Constructing the transition matrix

Our first step is to construct the transition matrix representing our Markov chain.
First, we must read the text from a sample file. We shall want to create a sparse array using the scipy csr sparse matrix. Along with the transition matrix, we shall be creating a corresponding vector that contains 2 word frequencies (normalized by the total number of words in the document (including repeated words)).

Calculating likelihood

Once we have our transition matrix, we can calculate the likelihood of an unknown
sample of text. We are given several pieces of literature by various authors,
as well as excerpts from each of the authors as test dataset. Our goal is to identify the authors of each excerpt.

To do so, we shall need to calculate the likelihood of the excerpt occurring in each author’s transition matrix.

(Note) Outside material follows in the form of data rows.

theorem State.brick_haltBrick_ne (s : State) (k j : Fin 52) (h : j ≠ k) : (s.haltBrick k).brick j = s.brick j := State.brick_modBrick_ne s _ h

theorem State.brick_haltAll (s : State) (k : Fin 52) :
    s.haltAll.brick k = { s.brick k with haltReq := (s.brick k).haltReq || (s.brick k).counts } := by
  obtain ⟨u, -, hg, he⟩ := foldl_member (g := State.brick) (R := fun _ _ => True) (fun _ => trivial) (fun _ _ _ _ _ => trivial)
    (fun _ _ => trivial) State.brick_haltBrick_ne (List.nodup_finRange 52) (List.mem_finRange k) s
  refine Eq.trans he ?_
  rw [State.brick_haltBrick, hg]

theorem Tile.runBit_setRun_false (x : Tile) (n : Nat) : (x.setRun false n).runBit = false := by
  unfold Tile.setRun
  simp only [Bool.false_eq_true, if_false]
  split <;> rfl

/-- RUN of every tile is cleared. -/
def State.stopTiles (s : State) : State := { s with tiles := s.tiles.map (fun (t : Tile) => t.setRun false s.now) }

theorem State.runBit_stopTiles (s : State) (k : Fin 208) : (s.stopTiles.tile k).runBit = false := by
  rw [show s.stopTiles.tile k = (s.tile k).setRun false s.now from Vector.getElem_map _ _]
  exact Tile.runBit_setRun_false _ _

end

/-! ### Every port closes -/

/-- One port drops what waits for it and takes nothing more. -/
def State.closePort (s : State) (q : PortCode) : State := (s.dropQueued q).modPort q (fun p => { p with dropping := true, gates := 0 })

def State.closePorts (s : State) : State := (List.finRange 50).foldl State.closePort s

/-- Only ports and what waits at the mortar change. -/
def OnlyPorts (s t : State) : Prop := t = { s with ports := t.ports, mortar := t.mortar }

theorem OnlyPorts.trans {s t u : State} (h1 : OnlyPorts s t) (h2 : OnlyPorts t u) : OnlyPorts s u := by
  refine Eq.trans h2 ?_
  rw [show t = _ from h1]

section
variable {s : State} {q : PortCode}

theorem State.countPort_only (s : State) (q : PortCode) (k : Fin 32) (n : Nat) : OnlyPorts s (s.countPort q k n) := rfl

theorem State.mortar_countPort (s : State) (q : PortCode) (k : Fin 32) (n : Nat) : (s.countPort q k n).mortar = s.mortar := rfl

theorem State.mortar_modPort (s : State) (q : PortCode) (f : Port → Port) : (s.modPort q f).mortar = s.mortar := rfl

theorem State.modPort_only (s : State) (q : PortCode) (f : Port → Port) : OnlyPorts s (s.modPort q f) := rfl

theorem State.dropQueued_only (s : State) (q : PortCode) : OnlyPorts s (s.dropQueued q) :=
  OnlyPorts.trans (t := { s with mortar := { s.mortar with queue := s.mortar.queue.filter (fun e => decide (e.out ≠ q)) } }) rfl
    (foldl_rel OnlyPorts (fun _ => rfl) (fun _ _ _ => OnlyPorts.trans) _ (fun s _ => s.countPort_only q _ _) _ _)

theorem State.mortar_dropQueued (s : State) (q : PortCode) :
    (s.dropQueued q).mortar = { s.mortar with queue := s.mortar.queue.filter (fun e => decide (e.out ≠ q)) } :=
  foldl_part (f := fun s c => s.countPort q (holdDrop c) _) State.mortar (fun s _ => s.mortar_countPort q _ _) _ _

theorem State.mortar_closePort (s : State) (q : PortCode) :
    (s.closePort q).mortar = { s.mortar with queue := s.mortar.queue.filter (fun e => decide (e.out ≠ q)) } := by
  rw [State.closePort, State.mortar_modPort, State.mortar_dropQueued]

theorem State.closePort_only (s : State) (q : PortCode) : OnlyPorts s (s.closePort q) := by
  unfold State.closePort
  exact (s.dropQueued_only q).trans (State.modPort_only _ q _)

theorem State.closePorts_only (s : State) : OnlyPorts s s.closePorts :=
  foldl_rel OnlyPorts (fun _ => rfl) (fun _ _ _ => OnlyPorts.trans) _ State.closePort_only _ s

theorem State.port_closePort_ne {o : PortCode} (h : o ≠ q) : (s.closePort q).port o = s.port o :=
  (State.port_modPort_ne _ _ h).trans ((PortLeaves.dropQueued s q).2.1 o h)

theorem State.port_closePorts (s : State) (q : PortCode) : (s.closePorts.port q).dropping = true ∧ (s.closePorts.port q).gates = 0 := by
  obtain ⟨u, -, -, he⟩ := foldl_member (g := State.port) (R := fun _ _ => True) (fun _ => trivial) (fun _ _ _ _ _ => trivial)
    (fun _ _ => trivial) (fun s b c h => State.port_closePort_ne h) (List.nodup_finRange 50) (List.mem_finRange q) s
  have h : s.closePorts.port q = { (u.dropQueued q).port q with dropping := true, gates := 0 } := he.trans (State.port_modPort _ _ _)
  rw [h]
  exact ⟨rfl, rfl⟩

/-- What still waits after some ports have closed is for none of them. -/
theorem out_not_mem_of_foldl_closePort (l : List PortCode) (s : State) :
    ∀ e ∈ (l.foldl State.closePort s).mortar.queue, e ∈ s.mortar.queue ∧ e.out ∉ l := by
  induction l generalizing s with
  | nil => exact fun e he => ⟨he, List.not_mem_nil⟩
  | cons q l ih =>
    intro e he
    rw [List.foldl_cons] at he
    obtain ⟨hq, hl⟩ := ih (s.closePort q) e he
    rw [State.mortar_closePort, List.mem_filter, decide_eq_true_eq] at hq
    exact ⟨hq.1, by rw [List.mem_cons, not_or]; exact ⟨hq.2, hl⟩⟩

theorem State.queue_closePorts (s : State) : s.closePorts.mortar.queue = [] :=
  List.eq_nil_iff_forall_not_mem.mpr fun e he => (out_not_mem_of_foldl_closePort _ s e he).2 (List.mem_finRange e.out)

end

/-! ### Every controller goes to sleep -/

/-- SLEEP is written to every controller. -/
def State.sleepCans (s : State) : State := (List.finRange 8).foldl (fun s n => s.canCtrlWrite n (setBit (s.can n).ctrl 2 true)) s

/-- The bounds of commands to controllers. -/
structure CansLeave (s t : State) : Prop where
  frame : t = { s with cans := t.cans, bricks := t.bricks, recorder := t.recorder, journal := t.journal, pf0 := t.pf0, pf1 := t.pf1, hostMem := t.hostMem, chainOut := t.chainOut }
  brick : ∀ k, t.brick k = { s.brick k with io := { (s.brick k).io with events := (t.brick k).io.events } }

theorem CansLeave.trans {s t u : State} (h1 : CansLeave s t) (h2 : CansLeave t u) : CansLeave s u :=
  ⟨h2.frame.trans (by rw [h1.frame]), fun k => (h2.brick k).trans (by rw [h1.brick k])⟩

theorem bit_setBit_true (v : Reg32) : bit (setBit v 2 true) 2 = true := by
  rw [bit, getLsbD_setBit, if_pos ⟨rfl, by decide⟩]

section
variable {s : State} {n : Fin 8}

theorem State.sleepCan_leaves (s : State) (n : Fin 8) : CanCtrlLeaves n s (s.canCtrlWrite n (setBit (s.can n).ctrl 2 true)) :=
  .canCtrlWrite_sleep s n (bit_setBit_true _)

theorem State.sleepCans_leaves (s : State) : CansLeave s s.sleepCans :=
  foldl_rel CansLeave (fun _ => ⟨rfl, fun _ => rfl⟩) (fun _ _ _ => CansLeave.trans) _
    (fun s n => ⟨(s.sleepCan_leaves n).frame, (s.sleepCan_leaves n).brick⟩) _ s

theorem State.asleep_sleepCans (s : State) (n : Fin 8) : (s.sleepCans.can n).sleep = true ∨ (s.sleepCans.can n).st = .sleep := by
  obtain ⟨u, -, -, he⟩ := foldl_member (g := State.can) (R := fun _ _ => True) (fun _ => trivial) (fun _ _ _ _ _ => trivial)
    (fun _ _ => trivial) (fun s b c h => (s.sleepCan_leaves b).can c h) (List.nodup_finRange 8) (List.mem_finRange n) s
  rw [State.sleepCans, he]
  exact State.asleep_canCtrlWrite u n (bit_setBit_true _)

end

/-! ### The outputs of the field die -/

theorem FieldIo.out_command (x : FieldIo) (v cool : Word) : (x.command v cool).out = v := by
  unfold FieldIo.command
  dsimp only
  split
  · split <;> rfl
  · rfl

theorem State.fieldCommand_frame (s : State) (v : Word) : s.fieldCommand v = { s with freeCtr := s.freeCtr + 1, field := (s.fieldCommand v).field } := rfl

/-! ### The whole of STANDBY_PREPARE -/

section
variable {s : State} {p : Party}

/-- The device leaves ACTIVE, with its bypasses. -/
def State.standbyBegun (s : State) : State := (s.modPower (fun p => { p with stbySeq := true })).bypDrop

theorem State.standbyBegin_eq (s : State) : s.standbyBegin =
    (((s.standbyBegun.endHandover 12).haltAll.stopTiles.closePorts.sleepCans).fieldCommand 0).flushStart 2 := rfl

theorem State.bypasses_standbyBegun (s : State) : s.standbyBegun.pins.bypA = false ∧ s.standbyBegun.pins.bypB = false :=
  State.bypDrop_of_not_active (by simp [State.active])

theorem State.vhold_standbyBegun (s : State) : s.standbyBegun.pins.vhold = s.pins.vhold := rfl

theorem State.sameMemories_standbyBegun (s : State) : SameMemories s s.standbyBegun := .of_eq rfl rfl

/-- The parts of the device that none of the later steps changes. -/
def State.standing (s : State) : Power × Pins × Memory × List (Nat × Reg32) := (s.power, s.pins, s.flash, s.otp)

theorem Logs.standing {s t : State} (h : Logs s t) : t.standing = s.standing := by simp only [State.standing, h.power, h.pins, h.flash, h.otp]
theorem ServiceLeaves.standing {s t : State} (h : ServiceLeaves s t) : t.standing = s.standing := by
  simp only [State.standing, h.power, h.pins, h.flash, h.otp]
theorem OnlyBricks.standing {s t : State} (h : OnlyBricks s t) : t.standing = s.standing := (congrArg State.standing h).trans rfl
theorem OnlyPorts.standing {s t : State} (h : OnlyPorts s t) : t.standing = s.standing := (congrArg State.standing h).trans rfl
theorem CansLeave.standing {s t : State} (h : CansLeave s t) : t.standing = s.standing := (congrArg State.standing h.frame).trans rfl

/-- What the steps from the halt of the bricks to the flush leave in each block, from the state s at their begin. -/
structure Quiesced (s t : State) : Prop where
  standing : t.standing = s.standing
  keystone : t.keystone = s.keystone
  courses : t.courses = s.courses
  brick : ∀ k, t.brick k = { s.brick k with haltReq := (s.brick k).haltReq || (s.brick k).counts, io := { (s.brick k).io with events := (t.brick k).io.events } }
  tile : ∀ k, (t.tile k).runBit = false
  port : ∀ q, (t.port q).dropping = true ∧ (t.port q).gates = 0
  queue : t.mortar.queue = []
  can : ∀ n, (t.can n).sleep = true ∨ (t.can n).st = .sleep
  out : t.field.out = 0
  flushing : s.pins.vhold = true → t.recorder.flushing.isSome = true

theorem Quiesced.of_steps {s s1 s2 s3 t : State} (hb : OnlyBricks s s1)
    (hbk : ∀ k, s1.brick k = { s.brick k with haltReq := (s.brick k).haltReq || (s.brick k).counts })
    (hp : OnlyPorts s1.stopTiles s2) (hpq : ∀ q, (s2.port q).dropping = true ∧ (s2.port q).gates = 0) (hq : s2.mortar.queue = [])
    (hc : CansLeave s2 s3) (hcn : ∀ n, (s3.can n).sleep = true ∨ (s3.can n).st = .sleep)
    (hl : Logs (s3.fieldCommand 0) t) (hv : (s3.fieldCommand 0).pins.vhold = true → t.recorder.flushing.isSome = true) : Quiesced s t := by
  have h1 : s1.standing = s.standing := hb.standing
  have h2 : s2.standing = s1.standing := hp.standing
  have h3 : (s3.fieldCommand 0).standing = s2.standing := hc.standing
  have hst : (s3.fieldCommand 0).standing = s.standing := h3.trans (h2.trans h1)
  refine ⟨hl.standing.trans hst, ?_, ?_, fun k => ?_, fun k => ?_, fun q => ?_, ?_, fun n => ?_, ?_, fun h => hv ?_⟩
  · rw [hl.keystone]
    change s3.keystone = _
    rw [hc.frame, hp, hb]
    rfl
  · rw [hl.courses]
    change s3.courses = _
    rw [hc.frame, hp, hb]
    rfl
  · rw [hl.brick]
    change s3.brick k = _
    rw [hc.brick k, show s2.brick k = s1.brick k from (congrArg (State.brick · k) hp).trans rfl, hbk k]
    rfl
  · rw [hl.tile]
    change (s3.tile k).runBit = false
    rw [hc.frame, hp]
    exact s1.runBit_stopTiles k
  · rw [hl.port]
    change (s3.port q).dropping = true ∧ (s3.port q).gates = 0
    rw [hc.frame]
    exact hpq q
  · rw [hl.mortar]
    change s3.mortar.queue = []
    rw [hc.frame]
    exact hq
  · rw [hl.can]
    exact hcn n
  · rw [hl.field]
    exact FieldIo.out_command _ _ _
  · exact (congrArg (fun x => x.2.1.vhold) hst).trans h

Recall that each edge in the directed graph that the transition
matrix represents is the probability that the author follows a word with another.
Since we shall be multiplying numerous possibly small probabilities together, our
calculated likelihood will likely be extremely small. Thus, you should compare log(likelihood) instead. Keep in mind the possibility that the author may have used a word he has never used before. Our calculated likelihood should not eliminate an author completely because of this. We shall be imposing a high penalty if a word is missing.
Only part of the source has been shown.